Julia genişletme büyüsü ile genişletilmiş çantasını açıp bütün kitaplarını, cüppelerini, özel izleme malzemelerini, ve biriktirdiği Galleon'ları. Neredeyse 100 Galleon'u vardı toplam. Ama Julia hepsinin bu kadar olmadığından emindi. Her Gringotts'a gidişilerinde oradan bir avuç Galleon yürütürdü. Tabii kimse bakmazken. Kaşla göz arasında. Hepsini de farklı yerlere saklardı. O yüzden Julia her fare deliğine baktı. Oralardan da 50 Galleon kadar çıktı. Julia kurnazca gülümsedi. Bir gün bu Galleon'lar çok işe yarayacaktı...

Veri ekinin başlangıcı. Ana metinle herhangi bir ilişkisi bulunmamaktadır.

-- ==== Sys2Proof/Machine/Bus.lean ====
section
/-! DEFINITION. The register window and the host agent (spec/10_state.md R31 to R53, spec/20_memory.md R80 to R93,
spec/70_reset_and_hazards.md R300, R301): the map of the window, a host read and write of one register, reset, and
which agent moves next. -/

namespace Sys2Proof.Machine

/-! ## The register map -/

/-- The registers of the window (R31). -/
inductive HostReg where
  | id | cmd | status | cwinLen
  | cwin (k : Fin 8)
  | resSym | resLen
  | resCw (k : Fin 8)
  | resNode0 | resNode1 | resOrig | resCbitsLo | resCbitsHi | resCsizeLo | resCsizeHi | resTree
  /-- The offsets 0x78 and 0x7C (R32). -/
  | reserved (k : Fin 2)
deriving DecidableEq, Repr

/-- The offset column of R31. -/
def HostReg.offset : HostReg → Nat
  | .id => 0x00
  | .cmd => 0x04
  | .status => 0x08
  | .cwinLen => 0x0C
  | .cwin k => 0x10 + 4 * k.val
  | .resSym => 0x30
  | .resLen => 0x34
  | .resCw k => 0x38 + 4 * k.val
  | .resNode0 => 0x58
  | .resNode1 => 0x5C
  | .resOrig => 0x60
  | .resCbitsLo => 0x64
  | .resCbitsHi => 0x68
  | .resCsizeLo => 0x6C
  | .resCsizeHi => 0x70
  | .resTree => 0x74
  | .reserved k => 0x78 + 4 * k.val

/-- The 32 registers, in offset order (R31). -/
def allRegs : List HostReg :=
  [.id, .cmd, .status, .cwinLen, .cwin 0, .cwin 1, .cwin 2, .cwin 3, .cwin 4, .cwin 5, .cwin 6, .cwin 7, .resSym,
   .resLen, .resCw 0, .resCw 1, .resCw 2, .resCw 3, .resCw 4, .resCw 5, .resCw 6, .resCw 7, .resNode0, .resNode1,
   .resOrig, .resCbitsLo, .resCbitsHi, .resCsizeLo, .resCsizeHi, .resTree, .reserved 0, .reserved 1]

/-- The register at an offset of the window; none at an offset that is not a multiple of 4 (R31, R82). -/
def regAt (off : Nat) : Option HostReg := allRegs.find? (fun r => r.offset == off)

/-- A RES_* register, which only the core writes (R33, R53). -/
def isResReg : HostReg → Bool
  | .resSym | .resLen | .resCw _ | .resNode0 | .resNode1 | .resOrig | .resCbitsLo | .resCbitsHi | .resCsizeLo
  | .resCsizeHi | .resTree => true
  | .id | .cmd | .status | .cwinLen | .cwin _ | .reserved _ => false

/-- What a register holds: ID is a constant, CMD and the reserved offsets read 0 (R32, R34 to R52). -/
def regValue (s : State) : HostReg → Word
  | .id => 0x48554631
  | .cmd => 0
  | .status => statusWord s
  | .cwinLen => s.cwinLen.setWidth 32
  | .cwin k => s.cwin[k]
  | .resSym => s.res.sym
  | .resLen => s.res.len
  | .resCw k => s.res.cw[k]
  | .resNode0 => s.res.node0
  | .resNode1 => s.res.node1
  | .resOrig => s.res.orig
  | .resCbitsLo => s.res.cbitsLo
  | .resCbitsHi => s.res.cbitsHi
  | .resCsizeLo => s.res.csizeLo
  | .resCsizeHi => s.res.csizeHi
  | .resTree => s.res.tree
  | .reserved _ => 0

/-- The value a host read returns: the register's, but a RES_* register while BUSY = 1 answers a free value
(R89, U1, log 3). -/
def readReg (r : HostReg) (s : State) : Word :=
  if s.busy && isResReg r then Config.freeResRead s.freeCtr else regValue s r

/-- A host read: its value is observed, and no register changes (R18, R86). Where the value is free, the model's own
counter of draws moves on, so that the next such read may answer otherwise. -/
def hostRead (r : HostReg) (s : State) : State :=
  { s with
    reads := s.reads ++ [readReg r s]
    freeCtr := if s.busy && isResReg r then s.freeCtr + 1 else s.freeCtr }

/-- A host write, which has a step only while BUSY = 0 (R88): CMD latches the word and sets BUSY (R35, R87); CWIN_LEN
takes bits [7:0] (R43); CWINk takes the word (R44); every other register ignores it (R32). -/
def hostWrite (r : HostReg) (v : Word) (s : State) : State :=
  match r with
  | .cmd => { s with cmdLatch := v, busy := true }
  | .cwinLen => { s with cwinLen := v.setWidth 8 }
  | .cwin k => { s with cwin := s.cwin.set k.val v k.isLt }
  | .id | .status | .resSym | .resLen | .resCw _ | .resNode0 | .resNode1 | .resOrig | .resCbitsLo | .resCbitsHi
  | .resCsizeLo | .resCsizeHi | .resTree | .reserved _ => s

/-! ## The host's accesses -/

/-- What a host access at an address selects. -/
inductive Selected where
  /-- A register of the window. -/
  | reg (r : HostReg)
  /-- An aligned word outside the window (R80). -/
  | outside
  /-- Not an aligned 32-bit word (R83). -/
  | notAWord
deriving DecidableEq, Repr

/-- The address decoder. An access is one aligned 32-bit word, and any other is none, wherever it lies (R82, R83): HUF_BASE
is a multiple of 128, so alignment in the window is the address's own. The window is the 128-byte block at HUF_BASE, and
within it only address bits [6:0] are decoded (R81). -/
def select (addr size : Nat) : Selected :=
  if size ≠ 4 ∨ addr % 4 ≠ 0 then .notAWord
  else if addr / 128 ≠ Config.hufBlock then .outside
  else
    match regAt (addr % 128) with
    | some r => .reg r
    | none => .notAWord

/-- An access performed on the register it selects; one that is no aligned word is refused (R83), and an aligned word
outside the window faults (R80, log 10). -/
def onSelected (addr size : Nat) (access : HostReg → State) : Host.Outcome State Fault Refusal :=
  match select addr size with
  | .reg r => .next (access r)
  | .outside => .fault .outsideWindow
  | .notAWord => .refused .notAnAlignedWord

/-- The bits the latched command would put onto ENC_OUT in its step (R221): only ENCODE_SYM emits there (R64). -/
def pendingEnc (s : State) : List Bool :=
  match s.busy, s.phase, decode s.cmdLatch with
  | true, .indexed, .ok (.encodeSym x) => bookCodeword s x
  | _, _, _ => []

/-- The symbols the latched command would put onto DEC_OUT in its step (R238): only DECODE_BIT emits there (R64). -/
def pendingDec (s : State) : List Symbol :=
  match s.busy, s.phase, decode s.cmdLatch with
  | true, .indexed, .ok (.decodeBit b) =>
    match walkMove b s with
    | .found x => [x]
    | .stayDead | .die | .moveTo _ => []
  | _, _, _ => []

/-- The assertion of reset: every element at its reset value (R300), a command in progress abandoned; the first
`landed` of the port events it would have made are already on their port (R301, U7, log 5). -/
def hostReset (landed : Nat) (s : State) : State :=
  resetState (emitDec ((pendingDec s).take landed) (emitEnc ((pendingEnc s).take landed) s))

/-- One step of the host: its next line is performed (R16). WAIT reads STATUS and is over when BUSY reads 0 (R122). -/
def hostStep (s : State) : Host.Outcome State Fault Refusal :=
  match s.host with
  | [] => .next s
  | .rd addr size :: rest => onSelected addr size (fun r => hostRead r { s with host := rest })
  | .wr addr size v :: rest => onSelected addr size (fun r => hostWrite r v { s with host := rest })
  | .wait :: rest => .next (hostRead .status (if s.busy then s else { s with host := rest }))
  | .reset landed :: rest => .next (hostReset landed { s with host := rest })

/-! ## The core and the turns -/

/-- One step of the core on the latched word: the row it matches, or ILLEGAL_CMD (R17, R120). -/
def coreStep (s : State) : Host.Outcome State Fault Refusal :=
  match decode s.cmdLatch with
  | .ok i => exec i s
  | .error _ => illegalCommand s

/-- The host has a step: a read, a WAIT's read and a reset always, a write only while BUSY = 0 (R16, R88). -/
def hostReady (s : State) : Bool :=
  match s.host with
  | [] => false
  | .wr _ _ _ :: _ => !s.busy
  | .rd _ _ :: _ | .wait :: _ | .reset _ :: _ => true

/-- Which agent moves next: the core has a step while BUSY = 1 (R17); where both have one, the schedule says, and the
core moves when the schedule is used up (log 1); where neither has one, the block holds its state (R18, R293). -/
def turn (s : State) : Option Agent :=
  if s.busy then if hostReady s then some (s.schedule.headD .core) else some .core
  else if hostReady s then some .host else none

/-- The schedule after the choice of a turn: one entry is used where both agents had a step. -/
def afterTurn (s : State) : State :=
  if s.busy && hostReady s then { s with schedule := s.schedule.tail } else s

end Sys2Proof.Machine
end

Julia 1 saatte her şeyi hazır edip en uzak şömineye doğru yol aldı. Evi biraz daha gezmek istemişti ama o zaman burada kalmak isteyebilirdi. O yüzden şömineye girdiği anda "Bucks Malikanesi!" diye bağırdı. Ve yeşil alevler etrafını sararken kendini Bucks Malikanesi'nde buldu.
Meğer herkes şöminenin önünde onu bekliyormuş, iyi mi? Bu yüzden Julia "Ne bakıyorsunuz mal mal?! Ayı mı oynatıyoruz burada?!" diye bağırdı. Ve onların biraz bozulduklarını görünce memnun oldu.
Ablası Hillary sevecen görünmeye çalışarak -ve bunu başaramayarak- "Canım biz de seni bekliyorduk.Odan hazır." dedi.Hala sevecen görünmeye çalışıyordu ama daha çok bir yumurta yumurtlamaya çalışıyormuş gibi görünüyordu. "Her zamanki odanda kalacaksın."
Julia her zamanki odasının nerede olduğunu biliyordu. O yüzden onu bakışlarıyla öldürerek üst kata çıktı. Her şey tam hatırladığı gibiydi. Süslü püslü ve oldukça pahalı. Çantası ve baykuşuyla birlikte Claire'ın odasının karşısındaki odaya kadar yürümeye çalıştı. Ama başarılı olamayınca önce çantasını sonra baykuşunu odaya getirmeye karar verdi.
Julia, eşyalarının hepsinin burada olduğundan emin olunca odanın kapısını kilitledi ve kendini yatağa attı. Neler yapabileceğini düşünüyordu. Bir kere Kate ve Claire'a hayatı zindan edecekti. Neden buradaydı ki? Annesi 'intihar' ettiği için. Julia onun kendini öldürmediğinden o kadar emindi ki. Ona göre annesini biri öldürmüştü ve onu bulunca bu yaptığının bedelini ağır ödeyecekti.
Buradan ayrılıp da tekrar Black Malikanesi'ne dönmeyi dört gözle bekliyordu. Ama bu iş için reşit olması gerekiyordu. 17 yaşını iple çekiyordu. O zaman mirasını kendi üzerine geçirip Black Malikanesi'ne dönecekti. Bundan emindi.